Chat UI SLA	Estimate time to first token vs time to finish a 256-token reply.
Hardware comparison	Plug in tok/s from two GPUs and compare total latency for the same P and N.
Education	See why prefill and decode are not interchangeable metrics.

Limits & disclaimers

Presets are fictional ballparks — Not measured on your machine or model.
No batching, speculation, or overlap — Real servers hide latency with concurrency.
Quantization & context affect tok/s — Use numbers from your actual run.
Benchmark with your stack — vLLM, llama.cpp, TensorRT-LLM, etc. each report differently.

Throughput: LLM tokens per second calculator, decode tokens per second, LLM throughput estimator, generation speed calculator, tokens per minute TPM planning, batch inference duration.

Latency: prefill vs decode time, time to first token estimate, TTFT vs TPOT, inference latency calculator, prompt processing speed, long context prefill slow.

Stacks: vLLM throughput table rough, tensorrt-llm benchmark planning, ollama tokens per second mental model, llama.cpp bench extrapolate.
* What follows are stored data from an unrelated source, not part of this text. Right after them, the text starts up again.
-- ==== Sys2Proof/Machine/Commands.lean ====
section
/-! DEFINITION. The 24 wire commands (43_commands.md R190 to R213). For the block a command is a Command frame
and a correlator request; what differs is the host sequence. As an instruction, a command is the FIRST request of its
host sequence, with the payload length and the timeout of R214 (log 5). -/

namespace Sys2Proof.Machine

/-- The correlator request that begins a command's host sequence (R214). -/
inductive Profile where
  /-- A `SEND` with the default timeout. -/
  | sendCmd
  /-- A `RECV` of a payload of `len` bytes within `tmo` ticks. -/
  | recvData (len tmo : Word)
  deriving DecidableEq, Repr

/-- R214's table. OPEN and CHANGE_BAUDRATE are there the negotiator's; a host that sends one itself uses a `SEND`
(R190, R193; log 5). -/
def profileOf : Command → Profile
  | .makeTemplate | .getTemplate => .recvData Config.lenTemplate Config.tTemplate
  | .getImage => .recvData Config.lenImage Config.tImage
  | .getRawImage => .recvData Config.lenRawImage Config.tImage
  | .openDev | .closeDev | .usbCheck | .changeBaudrate | .cmosLed | .getEnrollCount | .checkEnrolled | .enrollStart
  | .enroll1 | .enroll2 | .enroll3 | .isPressFinger | .deleteId | .deleteAll | .verify | .identify | .verifyTemplate
  | .identifyTemplate | .captureFinger | .setTemplate => .sendCmd

/-- The host issues a named command with a parameter. -/
def requestCommand (c : Command) (param : Word) (s : State) : Except Fault State :=
  match profileOf c with
  | .sendCmd => requestSend (opcodeOf c) param 0 s
  | .recvData len tmo => requestRecv (opcodeOf c) param len tmo s

/-! ## The meanings -/

/-- OPEN (R190); the negotiator's own probe is `startProbe`. -/
def execOpenCmd (param : Word) (s : State) : Host.Outcome State Fault Refusal :=
  outcomeOf (requestCommand .openDev param s)

/-- CLOSE (R191); the block does not close the transport. -/
def execCloseCmd (param : Word) (s : State) : Host.Outcome State Fault Refusal :=
  outcomeOf (requestCommand .closeDev param s)

/-- USB_CHECK (R192). -/
def execUsbCheck (param : Word) (s : State) : Host.Outcome State Fault Refusal :=
  outcomeOf (requestCommand .usbCheck param s)

/-- CHANGE_BAUDRATE (R193); the block does not follow the link's rate (R298). -/
def execChangeBaudrate (param : Word) (s : State) : Host.Outcome State Fault Refusal :=
  outcomeOf (requestCommand .changeBaudrate param s)

/-- CMOS_LED (R194). -/
def execCmosLed (param : Word) (s : State) : Host.Outcome State Fault Refusal :=
  outcomeOf (requestCommand .cmosLed param s)

/-- GET_ENROLL_COUNT (R195). -/
def execGetEnrollCount (param : Word) (s : State) : Host.Outcome State Fault Refusal :=
  outcomeOf (requestCommand .getEnrollCount param s)

/-- CHECK_ENROLLED (R196). -/
def execCheckEnrolled (param : Word) (s : State) : Host.Outcome State Fault Refusal :=
  outcomeOf (requestCommand .checkEnrolled param s)

/-- ENROLL_START (R197). -/
def execEnrollStart (param : Word) (s : State) : Host.Outcome State Fault Refusal :=
  outcomeOf (requestCommand .enrollStart param s)

/-- ENROLL1 (R198). -/
def execEnroll1 (param : Word) (s : State) : Host.Outcome State Fault Refusal :=
  outcomeOf (requestCommand .enroll1 param s)

/-- ENROLL2 (R199). -/
def execEnroll2 (param : Word) (s : State) : Host.Outcome State Fault Refusal :=
  outcomeOf (requestCommand .enroll2 param s)

/-- ENROLL3 (R200). -/
def execEnroll3 (param : Word) (s : State) : Host.Outcome State Fault Refusal :=
  outcomeOf (requestCommand .enroll3 param s)

/-- IS_PRESS_FINGER (R201). -/
def execIsPressFinger (param : Word) (s : State) : Host.Outcome State Fault Refusal :=
  outcomeOf (requestCommand .isPressFinger param s)

/-- DELETE_ID (R202). -/
def execDeleteId (param : Word) (s : State) : Host.Outcome State Fault Refusal :=
  outcomeOf (requestCommand .deleteId param s)

/-- DELETE_ALL (R203). -/
def execDeleteAll (param : Word) (s : State) : Host.Outcome State Fault Refusal :=
  outcomeOf (requestCommand .deleteAll param s)

/-- VERIFY (R204). -/
def execVerify (param : Word) (s : State) : Host.Outcome State Fault Refusal :=
  outcomeOf (requestCommand .verify param s)

/-- IDENTIFY (R205). -/
def execIdentify (param : Word) (s : State) : Host.Outcome State Fault Refusal :=
  outcomeOf (requestCommand .identify param s)

/-- VERIFY_TEMPLATE (R206); the host sends the payload with a SENDPAY of its own after success (R169). -/
def execVerifyTemplate (param : Word) (s : State) : Host.Outcome State Fault Refusal :=
  outcomeOf (requestCommand .verifyTemplate param s)

/-- IDENTIFY_TEMPLATE (R207); the host sends the payload with a SENDPAY of its own after success (R169). -/
def execIdentifyTemplate (param : Word) (s : State) : Host.Outcome State Fault Refusal :=
  outcomeOf (requestCommand .identifyTemplate param s)

/-- CAPTURE_FINGER (R208). -/
def execCaptureFinger (param : Word) (s : State) : Host.Outcome State Fault Refusal :=
  outcomeOf (requestCommand .captureFinger param s)

/-- MAKE_TEMPLATE (R209). -/
def execMakeTemplate (param : Word) (s : State) : Host.Outcome State Fault Refusal :=
  outcomeOf (requestCommand .makeTemplate param s)

/-- GET_IMAGE (R210). -/
def execGetImage (param : Word) (s : State) : Host.Outcome State Fault Refusal :=
  outcomeOf (requestCommand .getImage param s)

/-- GET_RAW_IMAGE (R211). -/
def execGetRawImage (param : Word) (s : State) : Host.Outcome State Fault Refusal :=
  outcomeOf (requestCommand .getRawImage param s)

/-- GET_TEMPLATE (R212). -/
def execGetTemplate (param : Word) (s : State) : Host.Outcome State Fault Refusal :=
  outcomeOf (requestCommand .getTemplate param s)

/-- SET_TEMPLATE (R213); the host sends the payload with a SENDPAY of its own after success (R169). -/
def execSetTemplate (param : Word) (s : State) : Host.Outcome State Fault Refusal :=
  outcomeOf (requestCommand .setTemplate param s)

end Sys2Proof.Machine
end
This page splits prefill and decode and sums simple seconds—not a substitute for profiling. Pair with LLM RAM and Token budget.

FAQ

Is this token speed simulator free?

Yes. It runs client-side in your browser.
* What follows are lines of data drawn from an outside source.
-- ==== Sys2Proof/Machine/Dispatch.lean ====
section
/-! DEFINITION. One arm per instruction: the meaning it calls. -/

namespace Sys2Proof.Machine

def exec (i : Instr) (s : State) : Host.Outcome State Fault Refusal :=
  match i with
  | .openCmd param => Sys2Proof.Machine.execOpenCmd param s
  | .closeCmd param => Sys2Proof.Machine.execCloseCmd param s
  | .usbCheck param => Sys2Proof.Machine.execUsbCheck param s
  | .changeBaudrate param => Sys2Proof.Machine.execChangeBaudrate param s
  | .cmosLed param => Sys2Proof.Machine.execCmosLed param s
  | .getEnrollCount param => Sys2Proof.Machine.execGetEnrollCount param s
  | .checkEnrolled param => Sys2Proof.Machine.execCheckEnrolled param s
  | .enrollStart param => Sys2Proof.Machine.execEnrollStart param s
  | .enroll1 param => Sys2Proof.Machine.execEnroll1 param s
  | .enroll2 param => Sys2Proof.Machine.execEnroll2 param s
  | .enroll3 param => Sys2Proof.Machine.execEnroll3 param s
  | .isPressFinger param => Sys2Proof.Machine.execIsPressFinger param s
  | .deleteId param => Sys2Proof.Machine.execDeleteId param s
  | .deleteAll param => Sys2Proof.Machine.execDeleteAll param s
  | .verify param => Sys2Proof.Machine.execVerify param s
  | .identify param => Sys2Proof.Machine.execIdentify param s
  | .verifyTemplate param => Sys2Proof.Machine.execVerifyTemplate param s
  | .identifyTemplate param => Sys2Proof.Machine.execIdentifyTemplate param s
  | .captureFinger param => Sys2Proof.Machine.execCaptureFinger param s
  | .makeTemplate param => Sys2Proof.Machine.execMakeTemplate param s
  | .getImage param => Sys2Proof.Machine.execGetImage param s
  | .getRawImage param => Sys2Proof.Machine.execGetRawImage param s
  | .getTemplate param => Sys2Proof.Machine.execGetTemplate param s
  | .setTemplate param => Sys2Proof.Machine.execSetTemplate param s
  | .responseAck dev param csum => Sys2Proof.Machine.execResponseAck dev param csum s
  | .responseNack dev param csum => Sys2Proof.Machine.execResponseNack dev param csum s
  | .responseOtherMarker dev param marker csum => Sys2Proof.Machine.execResponseOtherMarker dev param marker csum s
  | .dataOut payload => Sys2Proof.Machine.execDataOut payload s
  | .dataIn dev payload csum => Sys2Proof.Machine.execDataIn dev payload csum s
  | .send op param tmo => Sys2Proof.Machine.execSend op param tmo s
  | .recv op param len tmo => Sys2Proof.Machine.execRecv op param len tmo s
  | .sendpay len tmo => Sys2Proof.Machine.execSendpay len tmo s
  | .negotiate target => Sys2Proof.Machine.execNegotiate target s
  | .sessionReset => Sys2Proof.Machine.execSessionReset s
  | .reservedReq5 => Sys2Proof.Machine.execReservedReq5 s
  | .reservedReq6 => Sys2Proof.Machine.execReservedReq6 s
  | .reservedReq7 => Sys2Proof.Machine.execReservedReq7 s
  | .rxChunk bytes => Sys2Proof.Machine.execRxChunk bytes s
  | .txDone ok count => Sys2Proof.Machine.execTxDone ok count s
  | .openDone ok => Sys2Proof.Machine.execOpenDone ok s
  | .closeDone ok => Sys2Proof.Machine.execCloseDone ok s
  | .tpError => Sys2Proof.Machine.execTpError s
  | .tick => Sys2Proof.Machine.execTick s
  | .reservedEvt6 => Sys2Proof.Machine.execReservedEvt6 s
  | .reservedEvt7 => Sys2Proof.Machine.execReservedEvt7 s

end Sys2Proof.Machine
end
Why is my effective tok/s lower than decode tok/s?

Effective average divides total tokens (prompt + output) by total time. A long prefill pulls the average down even if decode is fast.

Can I use this as a benchmark?

No — use your framework’s benchmarks and hardware measurements. This is a calculator from numbers you supply.

What if prefill or decode is zero tokens?

Zero prompt tokens makes prefill time 0; zero new tokens makes decode time 0. Throughput inputs are clamped to at least 1 tok/s to avoid divide-by-zero.

Similar tools

Other Spoold utilities that pair with this simulator:

Conclusion

Use Token generation speed to reason about prefill vs decode latency from tok/s and token counts. For VRAM planning, use LLM RAM / VRAM; for token counts, use Token calculator or Token & context budget; for wall-clock conversions, see Unix time.